● Data extracts:

-- ==== Sys2Proof/Syntax.lean ====
section
/-! DEFINITION. The instructions: one constructor per row of spec/opcode_table.json (R2, R122, R124), and the
fields of a command word (R121). -/

namespace Sys2Proof

/-- A host command. The first eight are the FRAME class (R124), the rest the other classes (R122). -/
inductive Instr where
  /-- RDID, identify 0x9F (R182). -/
  | rdid
  /-- RDSR1, read-status-register-1 0x05 (R183). -/
  | rdsr1
  /-- RDSR2, read-status-register-2 0x35 (R184). -/
  | rdsr2
  /-- READ, read-data 0x03; address and length come from ADDR and LEN (R191). -/
  | read
  /-- WREN, write-enable 0x06 (R185). -/
  | wren
  /-- WRDI, write-disable 0x04 (R186). -/
  | wrdi
  /-- CE, chip-erase 0xC7 (R187). -/
  | ce
  /-- PP, page-program 0x02; address, length and payload come from ADDR, LEN and DBUF (R195). -/
  | pp
  /-- SELECT (R160). -/
  | select
  /-- EXCHANGE #b: one byte in a frame the host opened (R162). -/
  | exchange (b : Byte)
  /-- DESELECT (R163). -/
  | deselect
  /-- WAIT_READY (R221). -/
  | waitReady
  /-- READ_ID (R240). -/
  | readId
  /-- DUMP (R252). -/
  | dump
  /-- UPLOAD (R260). -/
  | upload
  /-- VERIFY (R270). -/
  | verify
  deriving DecidableEq, Repr

/-- The fields of a command word (R121). -/
structure CmdWord where
  /-- RSV, bits 31:12. -/
  rsv : BitVec 20
  /-- OP, bits 11:8. -/
  op : BitVec 4
  /-- BYTE, bits 7:0. -/
  byte : Byte
  deriving DecidableEq, Repr

/-- Why a command word is illegal: the four items of R125, in its order. -/
inductive Illegal where
  /-- Item 1: RSV is not 0. -/
  | reservedBits
  /-- Item 2: OP is reserved. -/
  | reservedOp
  /-- Item 3: BYTE is not 0 where it must be. -/
  | byteNotZero
  /-- Item 4: BYTE is not one of the eight flash opcodes. -/
  | flashOpcode
  deriving DecidableEq, Repr

end Sys2Proof
end

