-- ==== Sys2Proof/Certificates/Slice0/Obligations.lean ====
section
/-! DEFINITION. The statements for the provers. Each docstring names the rules it formalises. -/

open Sys2Proof Sys2Proof.Machine Sys2Proof.Claims

/-! ### Encoding (30_encoding.md) -/

/-- Decoding and encoding agree on every word and every command: no bit of a legal word is dropped, and no
other word decodes to the command (R121, R122, R124, R130). -/
def Obligations.DecodeInvertsEncode : Prop :=
  ∀ (w : Word) (i : Instr), decode w = .ok i ↔ w = encode i

/-- A word is illegal exactly when one of R125's four items holds of it, and a host write of such a word while
BUSY = 0 is refused with ILLEGAL, with no event (R125). -/
def Obligations.IllegalWordsRefused : Prop :=
  ∀ (w : Word),
    let rsv := w.toNat / 0x1000
    let op := w.toNat / 0x100 % 0x10
    let b := w.toNat % 0x100
    let illegal :=
      rsv ≠ 0 ∨ (op = 6 ∨ op = 7 ∨ 0xB ≤ op) ∨ (op ≠ 0 ∧ op ≠ 2 ∧ b ≠ 0) ∨
        (op = 0 ∧ b ∉ [0x9F, 0x05, 0x35, 0x03, 0x06, 0x04, 0xC7, 0x02])
    (illegal ↔ ∃ e, decode w = .error e) ∧
      ∀ (s : State) (ms : List Move), illegal → s.moves = .hostWrite .word 0x000 w :: ms → s.busy = false →
        step s = .next (rejected w .illegal (setMoves ms s))

/-- The command words of R133, each decoded, and the reset value of CMD, which is illegal (R133). -/
def Obligations.CommandWordValues : Prop :=
  (∀ p ∈ ([(0x0000009F, .rdid), (0x00000005, .rdsr1), (0x00000035, .rdsr2), (0x00000003, .read),
      (0x00000006, .wren), (0x00000004, .wrdi), (0x000000C7, .ce), (0x00000002, .pp), (0x00000100, .select),
      (0x00000300, .deselect), (0x00000400, .waitReady), (0x00000500, .readId), (0x00000800, .dump),
      (0x00000900, .upload), (0x00000A00, .verify)] : List (Word × Instr)),
    decode p.1 = .ok p.2 ∧ encode p.2 = p.1) ∧
  (∀ b : Byte, decode (0x00000200 + b.setWidth 32) = .ok (.exchange b) ∧
    encode (.exchange b) = 0x00000200 + b.setWidth 32) ∧
  decode State.reset.cmd = .error .flashOpcode

/-! ### Steps and issue (R22, R26, R37, R95, R302 to R304) -/

/-- When the host writes the word of a legal command to CMD and no command runs, the step is that command's
`exec`, on the state with the write taken from the moves (R2, R22, R302; log 18). -/
def Obligations.StepRunsIssuedCommand : Prop :=
  ∀ (s : State) (ms : List Move) (w : Word) (i : Instr),
    s.moves = .hostWrite .word 0x000 w :: ms → s.busy = false → decode w = .ok i →
    step s = exec i (setMoves ms s)

/-- SEQ's move runs the latched command's `exec` while BUSY = 1; with BUSY = 0 SEQ has no step and its turn
changes nothing (R26, R37, R55; log 3). -/
def Obligations.StepRunsLatchedCommand : Prop :=
  ∀ (s : State) (ms : List Move), s.moves = .seq :: ms →
    (∀ i, s.busy = true → latched s = .ok i → step s = exec i (setMoves ms s)) ∧
    (s.busy = false → step s = .next (setMoves ms s))

/-- Where the state names no move, the step is that of an admitted move nothing constrains (R95; logs 1, 17). -/
def Obligations.UnnamedMoveIsFree : Prop :=
  ∀ s : State, s.moves = [] →
    step s = step { s with moves := [admitted (Config.nextMove s.draws)], draws := s.draws + 1 }

/-- A host write of CMD is the issue sequence of R302, with the priorities of R303, for every word and every
state; that the loop indices start at acceptance is log 12's. -/
def Obligations.IssueSequence : Prop :=
  ∀ (s : State) (ms : List Move) (w : Word), s.moves = .hostWrite .word 0x000 w :: ms →
    step s = .next (issueOutcome w (setMoves ms s))

/-- Of the conditions BUSY, ILLEGAL, STATE, LEN the highest that applies is the one a CMD write reports; where
none applies the command is accepted (R303). -/
def Obligations.IssuePriority : Prop :=
  ∀ (s : State) (ms : List Move) (w : Word), s.moves = .hostWrite .word 0x000 w :: ms →
    ∃ t, step s = .next t ∧
      (s.busy = true → t = { setMoves ms s with cmdRej := true }) ∧
      (s.busy = false → t.cmdRej = s.cmdRej ∧
        ((∃ e, decode w = .error e) → t.busy = false ∧ t.err = true ∧ t.cause = .illegal) ∧
        ∀ i, decode w = .ok i →
          let wrongSelect := isTransport i = false ∧ s.cs = true ∨ (∃ b, i = .exchange b) ∧ s.cs = false
          let wrongLength := i = .read ∧ 256 < s.len.toNat ∨
            i = .pp ∧ (256 < s.len.toNat ∨ 256 < s.addr.toNat % 256 + s.len.toNat)
          (wrongSelect → t.busy = false ∧ t.err = true ∧ t.cause = .state) ∧
          (¬wrongSelect → wrongLength → t.busy = false ∧ t.err = true ∧ t.cause = .len) ∧
          (¬wrongSelect → ¬wrongLength → t.busy = true ∧ t.err = false ∧ t.cause = .none))

/-- Every command is issued in one step that answers a next state: accepted when its checks pass, refused with
the cause of the highest check that fails (R302, R303; loop indices by log 12). -/
def Obligations.EveryCommandIssues : Prop :=
  ∀ (i : Instr) (s : State), s.busy = false → exec i s = .next (issueOutcome (encode i) s)

/-- A refused command changes CMD and STATUS only, and leaves BUSY = 0, STATE = IDLE and CS as it was (R304). -/
def Obligations.RejectLeavesTheRest : Prop :=
  ∀ (s : State) (ms : List Move) (w : Word) (c : Cause),
    s.moves = .hostWrite .word 0x000 w :: ms → s.busy = false → s.phase = .idle →
    ((∃ e, decode w = .error e) ∧ c = .illegal ∨ ∃ i, decode w = .ok i ∧ issueCause i s = some c) →
    ∃ t, step s = .next t ∧ t.err = true ∧ t.cause = c ∧ t.busy = false ∧ t.phase = .idle ∧ t.cs = s.cs ∧
      t = { setMoves ms s with cmd := w, done := false, err := true, cause := c }

/-- CMD_REJ rises only with a CMD write while BUSY = 1, which changes nothing else, and falls only with a host
write of 1 to STATUS bit 4 or with reset (R43). -/
def Obligations.CmdRejRule : Prop :=
  (∀ (s : State) (ms : List Move) (w : Word), s.moves = .hostWrite .word 0x000 w :: ms → s.busy = true →
    step s = .next { setMoves ms s with cmdRej := true }) ∧
  ∀ s t : State, step s = .next t →
    (s.cmdRej = false → t.cmdRej = true → s.busy = true ∧ ∃ w, nextMove s = .hostWrite .word 0x000 w) ∧
    (s.cmdRej = true → t.cmdRej = false →
      nextMove s = .rst ∨ ∃ w, nextMove s = .hostWrite .word 0x00C w ∧ w.getLsbD 4 = true)

/-- A host access that is not 32 bits wide or not aligned to 4 bytes is refused, with no step (R90). -/
def Obligations.OtherHostAccessesRefused : Prop :=
  ∀ (s : State) (ms : List Move) (width : AccessWidth) (off : BitVec 12) (w : Word),
    (s.moves = .hostRead width off :: ms ∨ s.moves = .hostWrite width off w :: ms) →
    (width ≠ .word → step s = .refused .hostAccessNarrow) ∧
    (width = .word → off.toNat % 4 ≠ 0 → step s = .refused .hostAccessMisaligned)

/-! ### Reset (R60, R340 to R342) -/

/-- Reset values: every host register reads 0, STATE is IDLE, CS = 0 with CS_n high, irq = 0, the position is
IDLE, and every byte of WBUF and DBUF is a free value (R60). -/
def Obligations.ResetValues : Prop :=
  (∀ off, off < 0x100 → regNumber State.reset off = 0) ∧
  State.reset.busy = false ∧ State.reset.phase = .idle ∧ State.reset.pos = .idle ∧ State.reset.cs = false ∧
  csN State.reset = true ∧ irq State.reset = false ∧
  (∀ k, dbufAt State.reset k = Config.dbufByte 0 k) ∧ ∀ k, wbufAt State.reset k = Config.wbufByte 0 k

/-- The reset step, at any time: every piece of SFC state at its reset value, DONE = ERR = 0, chip select
released without the idle wait if it was active, the chip and the streams as they are otherwise, and every byte
of WBUF and DBUF a free value of a new draw (R340, R341, R342; log 7 for the buffers, log 9 for the history). The
latches and the loop indices, which the spec leaves unspecified after reset, are 0 by the model's choice (log 8). -/
def Obligations.ResetStepResets : Prop :=
  ∀ (s : State) (ms : List Move), s.moves = .rst :: ms →
    ∃ t, step s = .next t ∧
      t = { State.reset with
            events := if s.cs then s.events ++ [.deselect false] else s.events
            flash := if s.cs then s.flash.released else s.flash
            rdata := s.rdata
            moves := ms
            source := s.source
            sink := s.sink
            draws := t.draws
            ramDraw := t.ramDraw } ∧
      (∀ k, dbufAt t k = Config.dbufByte s.draws k) ∧ (∀ k, wbufAt t k = Config.wbufByte s.draws k) ∧
      s.draws < t.draws

/-! ### The invariant (R38, R39, R41, R42, R48, R50) -/

/-- The invariant holds right after reset. -/
def Obligations.ResetMeetsInvariant : Prop := Inv State.reset

/-- Every step, of any agent, keeps the invariant: outcome flags and CAUSE agree (R38, R39), BUSY and STATE
agree (R37, R41), the history is a run of frames and CS says whether one is open (R42, R85; that a SELECT or DESELECT
which changes nothing on the wire adds no event is log 13's), CURSOR and PCT stay in range (R48, R50), the buffers
stay canonical, a running command stands where its rule puts it (its loop indices from acceptance on are log 12's),
and what waits to be assigned waits for a step of its command (R21; the reading and the fields that hold it are logs
25 and 26). -/
def Obligations.EveryStepKeepsInvariant : Prop :=
  ∀ s t : State, Inv s → step s = .next t → Inv t

/-- In a state that meets the invariant the next move, if SFC's interface admits it, always has a next state:
no fault and no refusal. That SEQ's turn has a next state too with BUSY = 0, or while STREAM has not answered, where
R37 and R86 give SEQ no step, is log 3's choice; that a move the state does not name is always admitted is log 17's. -/
def Obligations.EveryAdmittedMoveSteps : Prop :=
  ∀ s : State, Inv s → s.moves = [] ∨ admissible (nextMove s) = true → ∃ t, step s = .next t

● Exercise goal: Return exactly, and only, the lines above starting at the line that contains "exchange (b : Byte)" and ending at the line that contains "is not 0. -/".

● Output below:
  | exchange (b : Byte)
  /-- DESELECT (R163). -/
  | deselect
  /-- WAIT_READY (R221). -/
  | waitReady
  /-- READ_ID (R240). -/
  | readId
  /-- DUMP (R252). -/
  | dump
  /-- UPLOAD (R260). -/
  | upload
  /-- VERIFY (R270). -/
  | verify
  deriving DecidableEq, Repr

/-- The fields of a command word (R121). -/
structure CmdWord where
  /-- RSV, bits 31:12. -/
  rsv : BitVec 20
  /-- OP, bits 11:8. -/
  op : BitVec 4
  /-- BYTE, bits 7:0. -/
  byte : Byte
  deriving DecidableEq, Repr

/-- Why a command word is illegal: the four items of R125, in its order. -/
inductive Illegal where
  /-- Item 1: RSV is not 0. -/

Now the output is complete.